Many SNAP recipients buy food day by day after they’ve used all their food stamps. A single mother of three children, who relies on the already little amount she receives in food stamps won’t be able to fathom anything less. She has bills to pay just like everyone else, she sends her children to school and then goes to school herself. But still people judge her when she says her food stamps are going to be cut, and she doesn’t know how she will feed her children.

So then this holiday season will be the first time she goes to a food pantry. Is it food for her children or a new winter coat for herself? Is it hamburger meat for her children or that big bag of potato chips? These are just some of the realities recipients have to adjust to.

SNAP has never experienced a reduction in benefit levels that has affected participants in every state. There have been cuts in specific states, but these cuts have not been as large or affected as many people.The SNAP Program currently serves over 48 million Americans, including 46,000 in Mahoning County and about 34,000 in Trumbull County, according to Ohio Department of Job and Family Services.

The withdrawal of government assistance makes it imperative that local and even private organizations come together and do a little more this holiday season for the families of our very own community.

Megan Calderone, Austintown

Victory of Canfield school levy restores normalcy to district

The passage of the school levy in Canfield this month was like a breath of fresh air. As a taxpayer in the community, I am so pleased that we can go back to the way things were. After the failure of the last three levies, it appears the majority of the people of Canfield were not happy with the cuts that had been made.

Because we are a community made up of people who care, passing the levy was the best and only thing to do for our children.

I would, however, like to address the comment made to The Vindicator by Superintendent Geordan “... this time the district ran a positive, transparent campaign, telling community members exactly how their money would be spent.”

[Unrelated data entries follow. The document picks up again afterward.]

-- ==== Sys2Proof/Machine/Injection.lean ====
section
/-! DEFINITION. Error injection (14 R443 R444): the start with its location check, and one opportunity of an
armed injection. -/

namespace Sys2Proof.Machine

/-- The bits of F010h:02 that belong to the fields of a kind; kinds 5 and 6 take their location from
F010h:05 (log 26). -/
def locBits (kind : Nat) : Nat :=
  match kind with
  | 1 => 0x37FFF
  | 2 => 0x73FFF
  | 3 => 0xFFFF00FF
  | 4 => 0xFFFF00FF
  | 7 => 0xFF
  | 8 => 0x7FF
  | _ => 0xFFFFFFFF

/-- The tile site of a location is bound; a disabled or parked site is not (05 R123). -/
def locSite (c : Chip) (loc : Nat) : Bool := decide (bits loc 7 0 < 192) && siteBound c (bits loc 7 0)

/-- The port of a location is trained. -/
def locPort (c : Chip) (loc : Nat) : Bool :=
  decide (bits loc 7 0 < 32) && (portAt c (bits loc 7 0)).st == .active

/-- The module address of a location exists in trained memory of the kind's tier (07 R215). -/
def locMem (c : Chip) (kind a : Nat) : Bool :=
  match areaOf a with
  | .hbm s _ => kind == 5 && reg c (key 0x4011 (s + 1)) == 1
  | .mrdimm ch o => kind == 6 && reg c (key 0x4012 (ch + 1)) == 1 && decide (o < reg c (key 0x4010 (ch + 1)))
  | _ => false

/-- The location suits the kind in force (14 R444). -/
def locOk (c : Chip) (kind loc a : Nat) : Bool :=
  loc &&& locBits kind == loc && (match kind with
    | 1 => locSite c loc
    | 2 => locSite c loc && decide (bits loc 18 16 ≤ 4)
    | 3 => locSite c loc && decide (bits loc 31 16 < 49152)
    | 4 => locSite c loc && decide (bits loc 31 16 < 49152)
    | 5 => locMem c kind a
    | 6 => locMem c kind a
    | 7 => locPort c loc
    | 8 => locPort c loc && decide (bits loc 10 8 ≤ 4)
    | _ => false)

/-- A start: it replaces an injection still armed or applying, and arms where the location is right. -/
def startInjection (c : Chip) : Chip :=
  let kind := reg c (key 0xF010 1)
  let loc := reg c (key 0xF010 2)
  let at4 := reg c (key 0xF010 4)
  let at5 := reg c (key 0xF010 5)
  let from? := if kind = 5 ∨ kind = 6 ∨ at4 = ones64 then none else some (at4, at5 % 4294967296)
  let j : Inject := { kind := kind, loc := loc, left := reg c (key 0xF010 3), from? := from?, param := at4,
                      addr := at5, applied := false }
  if locOk c kind loc at5 then setInj { c with err := { c.err with inj := some j } } 1
  else setInj { c with err := { c.err with inj := none } } 4

/-- INJECTION_APPLY brings an armed injection the opportunity that it waits for, where this module gives one of itself: for
kinds 3 to 6 its granule is written again with what it holds, for kinds 7 and 8 the next carriage or superframe of its port
is the one. The opportunities of kinds 1 and 2 are vectors and instructions alone, and it changes nothing. DESIGN CHOICE
(log 26). -/
def bringInjection (c : Chip) (j : Inject) : Chip :=
  match injGran j with
  | some g => writeGran c (64 * g) (memBytes c.mem (64 * g) 64) (granPoison c (64 * g))
  | none => match j.kind with
    | 7 => spendInj (modPort c (bits j.loc 7 0) (fun q => { q with badCrc := q.badCrc + 1 })) j
    | 8 => spendInj (modPort c (bits j.loc 7 0) (fun q => { q with badLane := some (bits j.loc 10 8, 1) })) j
    | _ => c

/-- The place whose opportunities an injection waits for: a granule for kinds 3 to 6, a port for kinds 7 and 8. -/
def injPlace (j : Inject) : Nat := (injGran j).getD (bits j.loc 7 0)

/-- INJECTION_APPLY: an opportunity at a place comes, which an injection armed for another place is not met by. -/
def fInjectionApply (place : Nat) (c : Chip) : Chip :=
  match injFor c (fun j => injPlace j == place) with
  | some j => bringInjection c j
  | none => c

/-- INJECTION_APPLY. -/
def execInjectionApply (place : Nat) (s : State) : Host.Outcome State Fault Refusal := onRunning s (fInjectionApply place)

end Sys2Proof.Machine
end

Excuse me, Mr. Geordan, but many people including myself worked diligently on the past campaigns. Let me correct you in saying the past campaigns were positive as well as transparent with all the mailed literature, town hall meetings, and door to door campaigning. The community knew exactly how their money would be spent. Their money would be spent on all the things that were cut that you now have the liberty to reinstate.

Let’s face it, the people of Canfield were ready to get things back to the way they were. They were tired of all the cuts and inconveniences. Therefore, the citizens are now willing to dig deeper into their pockets to have the best for their children. The levy was due to pass no matter who was at the helm. In my book that is called “timing.”

Thank you, Canfield community, for doing what is best for our children, our hardworking teachers and our property values.